## Requirement
Please give back word for word the lines of the material below between the line containing "t.host = s.host" and the line containing "State), exec c s = .next t →", inclusive.
Segment Start: Records for this exercise
-- ==== Sys2Proof/Certificates/Slice0/Obligations.lean ====
section
/-! DEFINITION. The statements about the model, each from the rules its docstring names. -/

open Sys2Proof Sys2Proof.Machine

/-- For every command c, queue rest and state s whose queue is c followed by rest, one step is exec of c on s with the
queue rest; on an empty queue the module idles (assumption log 2). (spec/95_what_each_step_holds.md). -/
def Obligations.StepRunsFrontCommand : Prop :=
  (∀ (c : Instr) (rest : List Instr) (s : State), s.pending = c :: rest → step s = exec c { s with pending := rest }) ∧
  ∀ s : State, s.pending = [] → step s = .next s

/-- For every command c and state s, exec c s is a next state, never a fault or a refusal, and the queue of waiting
commands in it is that of s. (R8, spec/95_what_each_step_holds.md). -/
def Obligations.EveryCommandAnswersNext : Prop :=
  ∀ (c : Instr) (s : State), ∃ t, exec c s = .next t ∧ t.pending = s.pending

/-- For every command c that acts on one lane l (Instr.laneOf), every next state of c has the host complex, the safety
lane, the power state and every other lane exactly as before. (R10, R14). -/
def Obligations.LaneCommandsStayInTheirLane : Prop :=
  ∀ (c : Instr) (l : LaneId) (s t : State), c.laneOf = some l → exec c s = .next t →
    t.host = s.host ∧ t.safety = s.safety ∧ t.power = s.power ∧ ∀ k, k ≠ l → t.lane k = s.lane k

/-- For every command c: if it is not one of those of the safety lane itself, of cold reset and power, of parking, of
boot, of a power domain or of a register write (Instr.reachesSafety), or is a fault of a domain other than PD_S0 to
PD_S3, or the boot of another part, every next state has the safety lane, and so every brake switch, as before; if it
is one of the safety lane itself (Instr.ofSafetyLane), its failures and its safe state among them, every next state
has every protection lane as before. (R24). -/
def Obligations.FaultsStayOutOfTheSafetyLane : Prop :=
  ∀ (c : Instr) (s t : State), exec c s = .next t →
    (c.reachesSafety = false → t.safety = s.safety) ∧
    (∀ d now, c = .domainFault d now → d < 12 ∨ 16 ≤ d → t.safety = s.safety) ∧
    (∀ part now, c = .bootSelection part now → part ≠ 5 → t.safety = s.safety) ∧
    (c.ofSafetyLane = true → ∀ l, t.lane l = s.now l)

/-- In every state in which the safety lane is in RUN or has every brake switch commanded open, every step leads to a
state of which the same holds. (R363, R369). -/
def Obligations.BrakesHeldOutsideRun : Prop :=
  ∀ s t : State, s.safety.Held → step s = .next t → t.safety.Held

/-- When the safety lane is in SAFE, every step leaves it in SAFE with the same cause and the brakes applied if they
were, or as at power-up, with nothing kept but its flash. (R369, R404). -/
def Obligations.SafeStateIsLatched : Prop :=
  ∀ s t : State, s.safety.st = sSafe → step s = .next t →
    (t.safety.st = sSafe ∧ t.safety.cause = s.safety.cause ∧ (s.safety.cmd = 0 → t.safety.cmd = 0)) ∨
    t.safety = { Safety.fresh with flash := t.safety.flash }

/-- At State.reset the safety lane is in START, every brake switch is commanded open, so the invariant of
BrakesHeldOutsideRun holds, and the queue is empty. (R369, R372). -/
def Obligations.HeldAtReset : Prop :=
  State.reset.safety.Held ∧ State.reset.safety.st = sStart ∧ State.reset.safety.cmd = 0 ∧ State.reset.pending = []

/-- SV_FRAME completes at an open port of a lane in service that neither follows a forwarded set nor forwards its own:
a sampled-value frame from the lane's own address, one that no subscription matches, and one with a format error are
each counted in their register and nothing else changes but the frame count; of any other every smpSynch above 2 is
counted, then one whose authentication fails is counted and taken no further, and the ASDUs of the rest are taken in
order and, when one was accepted, the frame counter of the subscription goes up. Completes, with the next state given:
SAMPLED_VALUE_FRAME. (R53, R54, R55, R59, R60). -/
def Obligations.SampledValueIntake : Prop :=
  ∀ (s : State) (l : LaneId) (port rx : Nat) (f : SvFrame),
    let L := s.now l
    let K : Lane := { L with intake := { L.intake with fps := L.intake.fps + 1 } }
    L.intakeOpen port = true → L.twin.follow = false → L.feeds = false →
    (K.isOwnMac f.src = true → exec (.sampledValueFrame l port rx f) s = .next (s.put l (K.bump .INT_OWNDROP))) ∧
    (K.isOwnMac f.src = false → K.matchSv port f = none →
      exec (.sampledValueFrame l port rx f) s = .next (s.put l (K.bump .INT_UNMATCHED))) ∧
    ∀ n, K.isOwnMac f.src = false → K.matchSv port f = some n →
      (∀ c, K.svDrop n f = some c → exec (.sampledValueFrame l port rx f) s = .next (s.put l (K.fmtErr n c))) ∧
      (K.svDrop n f = none →
        let C := K.countSynch f
        (C.authKey (C.fld .INT_SUB_AUTH 31 30 n) (C.fld .INT_SUB_AUTH 7 0 n) f.ext = none →
          exec (.sampledValueFrame l port rx f) s = .next (s.put l (C.bump .INT_SUB_AUTHFAIL n))) ∧
        ∀ next, C.authKey (C.fld .INT_SUB_AUTH 31 30 n) (C.fld .INT_SUB_AUTH 7 0 n) f.ext = some next →
          ∀ M taken, (C.convert rx).2.takeAsdus n f next (C.convert rx).1 0 f.asdus = (M, taken) →
            exec (.sampledValueFrame l port rx f) s =
              .next (s.put l (if taken then M.bump .INT_SUB_FRAMES n else M)))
Segment End: Records for this exercise
## Reply
    t.host = s.host ∧ t.safety = s.safety ∧ t.power = s.power ∧ ∀ k, k ≠ l → t.lane k = s.lane k

/-- For every command c: if it is not one of those of the safety lane itself, of cold reset and power, of parking, of
boot, of a power domain or of a register write (Instr.reachesSafety), or is a fault of a domain other than PD_S0 to
PD_S3, or the boot of another part, every next state has the safety lane, and so every brake switch, as before; if it
is one of the safety lane itself (Instr.ofSafetyLane), its failures and its safe state among them, every next state
has every protection lane as before. (R24). -/
def Obligations.FaultsStayOutOfTheSafetyLane : Prop :=
  ∀ (c : Instr) (s t : State), exec c s = .next t →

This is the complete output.